=== Work item ===
In the listing below, locate the line containing "arg0 := BitVec.ofNat" and the line containing "if s.pln.activeSettings.testStops then". Output both of them and every line between, exactly as written, and nothing more.

-- Material for the task follows --

-- ==== Sys2Proof/Tests/Slice0.lean ====
section
/-! SUPPORT. The author's own tests: ill-formed commands, a few small runs, and, for every statement with hypotheses, a
state and operands that meet those of each of its clauses. -/

open Sys2Proof Sys2Proof.Machine

namespace Sys2Proof.Tests

/-! ### States of the tests -/

/-- The hub with a reference, its link trained, firmware running and four VFs enabled. -/
def on : State := { State.reset with
  pins := ⟨false, false, false⟩, boot := { step := 6, fwState := 3 }, pw := { refPresent := true },
  ep := { down := false, width := 16, speed := 6, vfEnable := true, numVfs := 4 } }

/-- A fabric message of a type, with nothing else in it. -/
def msg (t : BitVec 8) : OfpMsg :=
  { type := t, lines := 0, phase := 0, order := false, copy := false, sourceRouted := false, hop := 0, srcHub := 9, dstHub := 5,
    ownerTag := 0, e2eSeq := 3, routeLen := 0, route := 0, f10 := 0, f18 := 0, f20 := 0, f28 := 0, f30 := 0, f38 := 0,
    data := [] }

/-- A domain with a change in progress. -/
def changing (s : State) (d : Nat) (relock : Bool) : State :=
  s.setDomain d { reqVid := 0x50, pg := true, pending := true, toFreq := 1100, relocking := relock }

/-- A hub at step 1 of bring-up, without a reference. -/
def early : State := { State.reset with pins := ⟨false, false, false⟩, boot := { step := 1 } }
/-- Every engine at 400 MHz. -/
def slowed : State := { on with engines := (List.range 16).map fun e => (e, { freq := 400 }) }

/-- A Sage message of a source and a kind. -/
def sm (src : BitVec 12) (kind : BitVec 8) : SageMsg :=
  { source := src, kind := kind, initiator := 0xFFFF, access := 0, address := 0, thyme := 0 }

/-- The hub with open partition 0, whose context 1 of VF 0 is LIVE in residency slot 0 and has one segment over the first
pages of channel 0, a queue, a fence of its own (entry 7) and an object (entry 9). -/
def lit : State := { on with
  boot := { step := 6, fwState := 3, fpt := [⟨3, 1, 0, 2048⟩] },
  units := { parts := [(0, { state := 2, timesliceMs := 10, quota := 8, rslots := 2, engines := [0, 1], channels := [0],
                             vfs := [0], keyed := true })] },
  ctxs := [(1, { state := .live, fabric := true, allotUnits := 4, fencesOwned := 1, objectsOwned := 1,
                 queues := [(0, { state := 1, sizeLog2 := 12 })], sched := { rslot := some 0, saveRecords := 4 },
                 segs := [(0, { pages := 16, object := mkHandle 3 1 9, present := true, w := true, rd := true })] })],
  objs := [(9, { state := 2, owner := 1, size := 32 * 65536 })],
  fences := [(7, { state := 1, owner := 1 })],
  engines := [(0, { state := 1, allots := [(0, { owner := 1, base := 0, size := 4, state := .live })] }), (1, { state := 1 })] }

/-- A state in which the request block of a function holds three arguments. -/
def ask (s : State) (fn : Fn) (a0 a1 a2 : Nat) : State :=
  s.setBlock fn { arg0 := BitVec.ofNat 64 a0, arg1 := BitVec.ofNat 64 a1, arg2 := BitVec.ofNat 64 a2 }

/-- The handle of context 1. -/
def h1 : Nat := (mkHandle 1 1 1).toNat

/-- `lit` with another queue 0 of context 1. -/
def withQueue (q : Queue) : State := lit.setQueue 8 q
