/-- Entry into BIAS_WAIT with the bias timer started at the bias deadline (R124). -/
def toBiasWait (set : Settings) (x : Txs) : Txs :=
  { x with state := .biasWait, bias := some set.biasDeadline, cool := none }

/-- Entry into RAMP_UP with A at 300, both timers stopped (R124, R126, R129). -/
def toRampUp (x : Txs) : Txs := { x with state := .rampUp, atten := 300, bias := none, cool := none }

/-- Entry into HELD, both timers stopped (R126, R129). -/
def toHeld (x : Txs) : Txs := { x with state := .held, atten := 300, bias := none, cool := none }

/-- When test stops on trip is yes, every running test ends in entry order as TEST-STOP does (R155). -/
def endTestsOnTrip (s : State) : State :=
  if s.pln.activeSettings.testStops then entries.foldl (fun s e => stopTest e s) s else s

/-- Commit a changed sequencer, with all that a change of its state brings: leaving ON_AIR ends a dwell (R139), a change of
state or a newly set further-faults mark posts TRANSMIT-CHANGED (R137), and entry into TRIPPED is then reported to TTG (R155),
so that TRANSMIT-CHANGED is posted before the notices of the tests that end (notes/assumptions/36.md). -/
def commitTxs (new : Txs) (s : State) : State :=
  let old := s.txs
  let s := setTxs new s
  let s := if old.state = .onAir ∧ new.state ≠ .onAir then endDwell s else s
  let s := if old.state ≠ new.state ∨ (new.further && !old.further) = true then post (transmitContent new) s else s
  if new.state = .tripped ∧ old.state ≠ .tripped then endTestsOnTrip s else s

/-- A trip condition with a cause: a trip in a state other than TRIPPED (R132); in TRIPPED a further fault, which sets the
mark and keeps the cause (R133). -/
def tripOrFurther (cause : Trip) (s : State) : State :=
  if s.txs.state = .tripped then commitTxs { s.txs with further := true } s
  else commitTxs (toTripped cause s.txs) s

/-- What the sequencer does when ref_ok becomes `ok` (R129). -/
def refChange (set : Settings) (ok : Bool) (x : Txs) : Txs :=
  let x := { x with refOk := ok }
  if ok then
    if x.state = .held ∧ x.keyed = true then toRampUp x else x
  else if driving x.state then
    if x.keyed then toHeld x else toCool set x
  else x

/-! ### Requests (10.3) -/

/-- The answer of an owning block: status, further body, and the state it leaves. -/
structure Reply where
  status : Status
  body   : List Byte
  state  : State

/-- Place a response in the outbox of the request's trunk: the request's tag and kind, the status, the lost-request count
copied and then set to 0, and the further body (R159, R162). -/
def respond (r : Request) (status : Status) (body : List Byte) (s : State) : State :=
  let m := messageBytes r.tag.toNat r.kind.toNat (field8 status.code ++ field8 s.svc.lost ++ body)
  let s := setSvc { s.svc with lost := 0 } s
  setPort r.trunk { portOf s r.trunk with outbox := some m } s

/-- The oldest item of the request queue, when the outbox of its trunk is empty (R161), and the state without it. -/
def takeRequest (s : State) : Option (Request × State) :=
  match s.svc.queue with
  | [] => none
  | r :: rest => if (portOf s r.trunk).outbox.isNone then some (r, setSvc { s.svc with queue := rest } s) else none

/-- A command acts only while the power-on reset line is not held low (R1, notes/assumptions/14.md). -/
def running (s : State) (f : State → State) : Host.Outcome State Fault Refusal :=
  if s.inReset then .next s else .next (f s)

/-- Execution of the oldest request when it is of a kind: the body's length is tested, then the owning block acts, then the
response is placed (R161). When the oldest request is of another kind, or its outbox is not empty, or there is none, the
step does not come about (notes/assumptions/7.md). -/
def execRequest (k : Kind) (act : List Byte → State → Reply) (s : State) : State :=
  match takeRequest s with
  | none => s
  | some (r, s') =>
    if r.kind.toNat ≠ k.code then s
    else if r.body.length ≠ k.bodyLength then respond r .length [] s'
    else
      let a := act r.body s'
      respond r a.status a.body a.state

/-- The entry position of an index field, when it is not above 15. -/
def entryIndex (n : Nat) : Option EntryIx := if h : n < 16 then some ⟨n, h⟩ else none

end Sys2Proof.Machine
end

-- Material for the task concluded --

=== Task response ===
  s.setBlock fn { arg0 := BitVec.ofNat 64 a0, arg1 := BitVec.ofNat 64 a1, arg2 := BitVec.ofNat 64 a2 }

/-- The handle of context 1. -/
def h1 : Nat := (mkHandle 1 1 1).toNat

/-- `lit` with another queue 0 of context 1. -/
def withQueue (q : Queue) : State := lit.setQueue 8 q
/-- Entry into BIAS_WAIT with the bias timer started at the bias deadline (R124). -/
def toBiasWait (set : Settings) (x : Txs) : Txs :=
  { x with state := .biasWait, bias := some set.biasDeadline, cool := none }

/-- Entry into RAMP_UP with A at 300, both timers stopped (R124, R126, R129). -/
def toRampUp (x : Txs) : Txs := { x with state := .rampUp, atten := 300, bias := none, cool := none }

/-- Entry into HELD, both timers stopped (R126, R129). -/
def toHeld (x : Txs) : Txs := { x with state := .held, atten := 300, bias := none, cool := none }

/-- When test stops on trip is yes, every running test ends in entry order as TEST-STOP does (R155). -/
def endTestsOnTrip (s : State) : State :=
  if s.pln.activeSettings.testStops then entries.foldl (fun s e => stopTest e s) s else s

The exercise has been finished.